## Saved data entries
>>>
/-- R427 to R430, R35: every SYNCPER the head's SYNC carries a stamp of TB6, SEQ and STEP; a unit that receives it on the port that
leads to the head steps TB6 where the offset passes STEPLIM, else slews it by F − θ / 2^KP within 100 ppm, and after eight small
offsets sets DISC; the link's delay is measured by PDREQ, every 2^PDINT periods, and PDRSP; SYNCLOST periods without SYNC clear
DISC, once; the head's time is set by CID 1, and by no other. It is stated of the model's choices in assumption log 55 and 84. -/
def Obligations.ChainTime : Prop :=
  (∀ s : State,
    let y := s.chn.sync
    let d := leBytes 8 (stampTime s) ++ leBytes 4 0 ++ leBytes 2 y.seq ++ [if y.stepNext then 1#8 else 0#8, 0#8]
    let go := isHead s = true ∧ syncPeriod s ≤ y.since
    (go → exec .syncSend s = .next (chainSend { cls := 3, dst := 0x7F, typ := 0x10, src := 0, data := d }
      (s.begin.updSync fun y => { y with seq := (y.seq + 1) % 65536, stepNext := false, since := 0 }))) ∧
    (¬go → exec .syncSend s = .next s.begin)) ∧
  (∀ (p : Fin 3) (tb16 : Nat) (f : Frame) (s u : State), Received p 3 0x10 f s u →
    let theta : Int := (stampFine tb16 u : Int) - (16 * (f.at_ 0 8 : Int) + (BitVec.ofNat 32 (f.at_ 8 4)).toInt + (u.word R.CHN_TLINKDLY).toInt)
    let v := (((u.setInt F.CHN_TOFFS_THETA ((theta + 8) / 16)).set F.CHN_TSTAT_MISSED 0).set F.CHN_TSTAT_PORT (headPort u).val).updSync fun y => { y with since := 0, lost := false }
    let period := u.get F.CHN_TRCFG1_SYNCPER * 1000
    let here := isHead u = false ∧ p.val = (headPort u).val
    (here → 16 * (u.get F.CHN_TRCFG2_STEPLIM : Int) < theta.natAbs →
      exec (.syncReceive p tb16) s = .next (settle (xEvent 4 (discTo false
        ((stepTime (-((theta + 8) / 16)) v).count F.CHN_TSTAT_STEPCNT |>.updSync fun y => { y with good := 0 }))))) ∧
    (here → theta.natAbs ≤ 16 * u.get F.CHN_TRCFG2_STEPLIM →
      let fNew : Int := u.chn.sync.f - theta * 256 / (2 ^ u.get F.CHN_TRCFG2_KI : Nat)
      let lim : Int := (period * 4096 / 10000 : Nat)
      let slew : Int := max (-lim) (min lim (fNew - theta * 256 / (2 ^ u.get F.CHN_TRCFG2_KP : Nat)))
      let good := if theta.natAbs ≤ 320 then min 8 (u.chn.sync.good + 1) else 0
      let w := (v.updSync fun y => { y with f := fNew, slew := slew, slewLeft := period, good := good }).setInt F.CHN_TFREQ_F (fNew / 256)
      exec (.syncReceive p tb16) s = .next (settle (if good = 8 then discTo true w else w))) ∧
    (¬here → exec (.syncReceive p tb16) s = .next (settle u))) ∧
  (∀ s : State,
    let go := isHead s = false ∧ s.chn.sync.lost = false ∧ s.get F.CHN_TRCFG1_SYNCLOST ≤ s.get F.CHN_TSTAT_MISSED
    (go → exec .syncLost s = .next (xEvent 5 (discTo false (s.begin.updSync fun y => { y with good := 0, lost := true })))) ∧
    (¬go → exec .syncLost s = .next s.begin)) ∧
  (∀ s : State,
    let tag := (s.chn.sync.pdTag + 1) % 256
    let go := isHead s = false ∧ ownAddr s ≠ 0 ∧ 2 ^ s.get F.CHN_TRCFG1_PDINT * syncPeriod s ≤ s.chn.sync.pdSince
    (go → exec .pdreqSend s = .next (chainSendOn (headPort s) { cls := 3, dst := 0, typ := 0x11, tag := tag, src := ownAddr s }
      (s.begin.updSync fun y => { y with pdTag := tag, t1 := some (stampTime s), pdSince := 0 }))) ∧
    (¬go → exec .pdreqSend s = .next s.begin)) ∧
  (∀ (p : Fin 2) (f : Frame) (s u : State), Received p 3 0x11 f s u → exec (.pdreq (p.castLE (by decide))) s = .next (settle (chainSendOn p
    { cls := 3, dst := 0, typ := 0x12, tag := f.tag, src := ownAddr u, data := leBytes 8 (stampTime u) ++ leBytes 8 (stampTime u) } u))) ∧
  (∀ (f : Frame) (s u : State), Received 2 3 0x11 f s u → exec (.pdreq 2) s = .next (settle u)) ∧
  (∀ (p : Fin 3) (f : Frame) (s u : State), Received p 3 0x12 f s u →
    (∀ t1 : Nat, u.chn.sync.t1 = some t1 → f.tag = u.chn.sync.pdTag →
      let d : Int := (((stampTime u : Int) - t1) - ((f.at_ 8 8 : Int) - f.at_ 0 8)) * 8
      let ds := (d :: u.chn.sync.delays).take 4
      exec (.pdrsp p) s = .next (settle ((u.updSync fun y => { y with t1 := none, delays := ds }).setInt F.CHN_TLINKDLY_DLY
        (ds.foldl (· + ·) 0 / (ds.length : Int))))) ∧
    (u.chn.sync.t1 = none ∨ f.tag ≠ u.chn.sync.pdTag → exec (.pdrsp p) s = .next (settle u))) ∧
  (∀ (hi lo : Word) (s : State), isHead s = true → Admits 1 true R.CHN_TSETHI.addr s → Admits 1 true R.CHN_TSETLO.addr s →
    exec (.timeSet 1 hi lo) s = .next (settle (State.updSync { s.begin with tb := { s.tb with time := lo.toNat + hi.toNat * 2 ^ 32 } }
      fun y => { y with setHi := hi, stepNext := true }))) ∧
  (∀ (cid : Cid) (hi lo : Word) (s : State), isHead s = false ∨ cid ≠ 1 → Admits cid true R.CHN_TSETHI.addr s →
    Admits cid true R.CHN_TSETLO.addr s →
    let deny : Reg → State → State := fun r t => (busErr { cid := cid.toNat } true r.addr .deny t).answerRefused Cause.deny.code
    exec (.timeSet cid hi lo) s = .next (settle (deny R.CHN_TSETLO (deny R.CHN_TSETHI s.begin)))) ∧
  (∀ (p : Fin 3) (tb16 : Nat) (s : State), ∀ e ∈ [(0x10, Instr.syncReceive p tb16), (0x11, .pdreq p), (0x12, .pdrsp p)],
    slotFind p 3 e.1 s.begin = none → exec e.2 s = .next (settle s.begin))

/-- R435 to R437: the governor. An instance whose slack is negative beyond measure or below EMERG raises the target to VMAX at once;
one below TARGET raises it by 10 mV, within VMAX; any other counts toward the window, whose end, with high slack in all of it,
lowers the target by 5 mV, not below the floor; a scheduler that is not governed moves nothing; VCORE reaches the target, an
ordinary change no faster than 5 mV in 10 µs (counted from the target's last change, the model's choice, assumption log 82). R440 to
R443: a policy trigger that acts with RAMP or STOP latches; CLR by CID 1 clears the latches whose trigger is over, and by others it
does not; STOP faults the legs in scope; the ramp's end, once REMAIN is 0, with a leg still armed escalates to STOP; the thermal
factor falls linearly and is monotone. It is stated of the model's choices in assumption log 58 and 82. -/
def Obligations.GovernorAndPolicy : Prop :=
  ((∀ (c : Fin 2) (v : Int) (lsper : Nat) (s : State),
     let runs := s.gov.released = true ∧ s.on F.SYS_GOVSET_MODE = false ∧ governed c s = true
     let tgt := s.get F.SYS_GOVCFG_TARGET
     let emg : Int := (s.get F.SYS_GOVCFG_EMERG * lsper / 100 : Nat)
     let thr : Int := (tgt * lsper / 100 : Nat)
     let t := govInstance c v lsper s
     let done := vupd s.gov.closed c (· + 1)
     let full := (governed 0 s = true → 64 ≤ done.get 0) ∧ (governed 1 s = true → 64 ≤ done.get 1)
     let high := s.gov.allHigh = true ∧ ((tgt + s.get F.SYS_GOVCFG_HYST) * lsper / 100 : Nat) ≤ v
     (runs → v = -32768 ∨ v < emg → t.get F.SYS_GOVSTAT_VTGT = s.get F.SYS_GOVLIM_VMAX ∧ t.get F.SYS_GOVSTAT_STATE = 3) ∧
     (runs → v ≠ -32768 → emg ≤ v → v < thr →
       t.get F.SYS_GOVSTAT_VTGT = min (s.get F.SYS_GOVSTAT_VTGT + 10) (s.get F.SYS_GOVLIM_VMAX)) ∧
     (runs → v ≠ -32768 → emg ≤ v → thr ≤ v → ¬full → t.get F.SYS_GOVSTAT_VTGT = s.get F.SYS_GOVSTAT_VTGT ∧ t.gov.closed = done) ∧
     (runs → v ≠ -32768 → emg ≤ v → thr ≤ v → full →
       t.get F.SYS_GOVSTAT_VTGT = (if high then max (s.get F.SYS_GOVSTAT_VTGT - 5) (govFloor s) else s.get F.SYS_GOVSTAT_VTGT) ∧
         t.gov.closed = Vector.replicate 2 0) ∧
     (¬runs → t = s)) ∧
   (∀ s : State,
     let soon := s.gov.emerg = false ∧ s.now < s.gov.movedAt + 2000 * ((s.get F.SYS_GOVSTAT_VTGT : Int) - s.gov.vcore).natAbs
     let t : State := { s.begin with gov := { s.gov with vcore := s.get F.SYS_GOVSTAT_VTGT, emerg := false } }
     (¬soon → exec .vcoreReached s = .next (calEnvironment (if s.get F.SYS_GOVSTAT_STATE = 3 then t.set F.SYS_GOVSTAT_STATE 1 else t)).faultEval) ∧
     (soon → exec .vcoreReached s = .next (calEnvironment s.begin).faultEval))) ∧
  ((∀ (b : Nat) (s : State), b < 9 →
     (polSet b true s).bit F.SYS_POLSTAT_TRIG b = true ∧ (polSet b false s).bit F.SYS_POLSTAT_TRIG b = false ∧
     (2 ≤ polAction b s → s.bit F.SYS_POLSTAT_TRIG b = false → (polSet b true s).bit F.SYS_POLLATCH_LATCH b = true) ∧
     (∀ c, s.bit F.SYS_POLLATCH_LATCH c = true → (polSet b false s).bit F.SYS_POLLATCH_LATCH c = true)) ∧
   (∀ (b l : Nat) (s : State), b < 9 → l < 16 → polAction b s = 3 → s.get F.SYS_POLSTAT_ACTION ≠ 3 → inScope (legGroup l s) s = true →
     legArmed l s = true → legState l (polSet b true s) = 3) ∧
   (∀ (cid : Cid) (w : Word) (s : State), Admits cid true R.SYS_POLCTL.addr s →
     let clears := cid = 1 ∧ fieldOf 0 1 w = 1
     (clears → exec (.policyClear cid w) s = .next (settle (polUpdate (s.begin.set F.SYS_POLLATCH_LATCH
       (s.get F.SYS_POLLATCH_LATCH &&& s.get F.SYS_POLSTAT_TRIG))))) ∧
     (cid.toNat ≤ 1 → ¬clears → exec (.policyClear cid w) s = .next (settle s.begin)) ∧
     (2 ≤ cid.toNat → exec (.policyClear cid w) s = .next (settle
       ((busErr { cid := cid.toNat } true R.SYS_POLCTL.addr .deny s.begin).answerRefused Cause.deny.code)))) ∧
   (∀ s : State,
     let due := s.pol.rampOn = true ∧ s.get F.SYS_POLRAMP_REMAIN = 0
     let t : State := { s.begin with pol := { s.pol with rampOn := false } }
     (due → (∃ l < 16, legArmed l t = true ∧ inScope (legGroup l t) t = true) →
       exec .rampBackstopExpiry s = .next (polUpdate ({ t with pol := { t.pol with escalated := true } }.raise 0x06))) ∧
     (due → (∀ l < 16, ¬ (legArmed l t = true ∧ inScope (legGroup l t) t = true)) → exec .rampBackstopExpiry s = .next t) ∧
     (¬due → exec .rampBackstopExpiry s = .next s.begin)) ∧
   (∀ (x y a b : Int) (lo : Nat), a < b → lo ≤ 0x7FFF → x ≤ y →
     lo ≤ factorAt y a b lo ∧ factorAt y a b lo ≤ factorAt x a b lo ∧ factorAt x a b lo ≤ 0x7FFF))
<<<
## DESCRIPTION OF THE TASK
Retype only this portion of the data above: the line containing "((∀ (c : Fin 2)", the line containing "let done := vupd s.gov.closed c (· + 1)", and all lines between them, exactly.

## OUTPUT OF THE TASK
  ((∀ (c : Fin 2) (v : Int) (lsper : Nat) (s : State),
     let runs := s.gov.released = true ∧ s.on F.SYS_GOVSET_MODE = false ∧ governed c s = true
     let tgt := s.get F.SYS_GOVCFG_TARGET
     let emg : Int := (s.get F.SYS_GOVCFG_EMERG * lsper / 100 : Nat)
     let thr : Int := (tgt * lsper / 100 : Nat)
     let t := govInstance c v lsper s
     let done := vupd s.gov.closed c (· + 1)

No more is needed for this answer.